### WHAT THE EXERCISE ASKS
Copy each line of the listing where the word "bits" can be found.

### DATA SHOWN

/-- R201: a sweep ends. -/
def sfaSweepEnd (x : Sfa) : Sfa :=
  let x :=
    if x.ncnt < 65535 then
      { x with ncnt := x.ncnt + 1
               count := x.st.foldl (fun m e => if e.2 then SMap.set m 0 e.1 (SMap.get m e.1 0 + 1) else m) x.count }
    else { x with csat := true }
  { x with sweep := x.sweep + 1, bad := [] }

/-- R201: the sweep count and β of a sweep command. -/
def sweepM (c : SfaCmd) : Nat := c.a.bits 15 0
def sweepBeta (c : SfaCmd) : FVal := decodeFloat 1 (c.b.bits 15 0)

/-- R201, R209: the next colour step of a sweep at the head of the queue; code 6 comes before code 5 (log 38, DESIGN CHOICE). -/
def sfaColourStep (s : State) (cl : Nat) : State :=
  match s.sfaHead cl 3 with
  | none => s
  | some c =>
    let x := s.sfa cl
    let beta := sweepBeta c
    if !x.cfg then s.sfaDone cl 6 0
    else if !beta.isFin || sweepM c == 0 then s.sfaDone cl 5 0
    else
      let s := s.sfaColour cl beta c.colour
      if c.colour + 1 < x.ncol then
        s.modSfa cl fun y => { y with queue := { c with colour := c.colour + 1 } :: y.queue.tail }
      else
        let s := s.modSfa cl sfaSweepEnd
        if c.done + 1 < sweepM c then
          s.modSfa cl fun y => { y with queue := { c with colour := 0, done := c.done + 1 } :: y.queue.tail }
        else s.sfaDone cl 0 0

/-- R207, R481: the bytes of a readout of N variables. -/
def sfaOut (x : Sfa) (imm : BitVec 8) (n : Nat) : List Byte :=
  if imm.getLsbD 1 then (List.range n).flatMap fun i => leBytes 2 (x.count.get i 0)
  else (List.range (ceilDiv n 8)).map fun b =>
    BitVec.ofNat 8 ((List.range 8).foldl (fun v i => v + pow2 i * bit (8 * b + i < n && x.st.get (8 * b + i) false)) 0)

/-- R207: a readout at the head of the queue; one for a team that has exited is dropped. -/
def sfaReadRun (s : State) (cl : Nat) : State :=
  match s.sfaHead cl 4 with
  | none => s
  | some c =>
    let x := s.sfa cl
    let tm := s.team (teamKey c.g c.t)
    let sp := c.imm.getLsbD 0
    let a := (s.grid c.g).alloc
    if !x.cfg || c.n.isNone then s.sfaDone cl 6 0
    else if sp && s.reachable c.g c.t == some false then s
    else
      let bs := sfaOut x c.imm (c.n.getD 0)
      let s := s.modSfa cl fun y =>
        if c.imm.getLsbD 2 then { y with count := [], ncnt := 0, csat := false } else y
      let s :=
        if !sp then s.pinnedPut c.g (coreKey tm.cl tm.co) c.pages c.a.toNat bs
        else if tm.gen != c.gen || tm.st == .exited || tm.st == .pending then
          s.count cl (if tm.st == .exited then 0x110 else 0x108) 1
        else
          ((List.range (ceilDiv bs.length 16)).foldl (fun s i =>
            s.engineWrite c.g c.t (c.a.toNat + 16 * i) ((bs.drop (16 * i)).take 16) false) s).count cl 0x100
            (rangeOver a [(c.a.toNat, bs.length)])
      (s.sfaDone cl 0 0).recheckAll

/-! ### Status -/

/-- R212: a status word as the issuing grid reads it. A held command other than a sweep shows RUN 1 and PAUSE 0, and a paused sweep
RUN 0 and PAUSE 1 (log 38, DESIGN CHOICE). -/
def sfaStatus (s : State) (cl g n : Nat) : W64 :=
  let x := s.sfa cl
  let own := x.owner == some g
  if n == 2 then (s.cluster cl).counters.get 0x200 0
  else if !own then (if n == 0 && x.owner.isSome then 2 else 0)
  else if n == 0 then
    let hd := x.queue.head?
    let sweep := hd.filter fun c => c.op == 3
    let pause := sweep.any s.sfaHeld
    let left := (sweep.map fun c => sweepM c - c.done).getD 0
    let col := (sweep.map SfaCmd.colour).getD 0
    w64 (x.nvar * pow2 50 + (x.ncol - 1) * pow2 47 + x.queue.length * pow2 42 + col * pow2 39 + left * pow2 23 +
      x.code * pow2 11 + bit x.pois * 1024 + bit x.csat * 512 + bit pause * 256 + bit (!x.phys) * 128 + bit x.cfg * 64 +
      bit (hd.isSome && !pause))
  else if n == 1 then w64 (x.sweep.toNat * pow2 32 + x.ncnt)
  else w64 x.seed.toNat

### TASK RESULT
def sweepM (c : SfaCmd) : Nat := c.a.bits 15 0
def sweepBeta (c : SfaCmd) : FVal := decodeFloat 1 (c.b.bits 15 0)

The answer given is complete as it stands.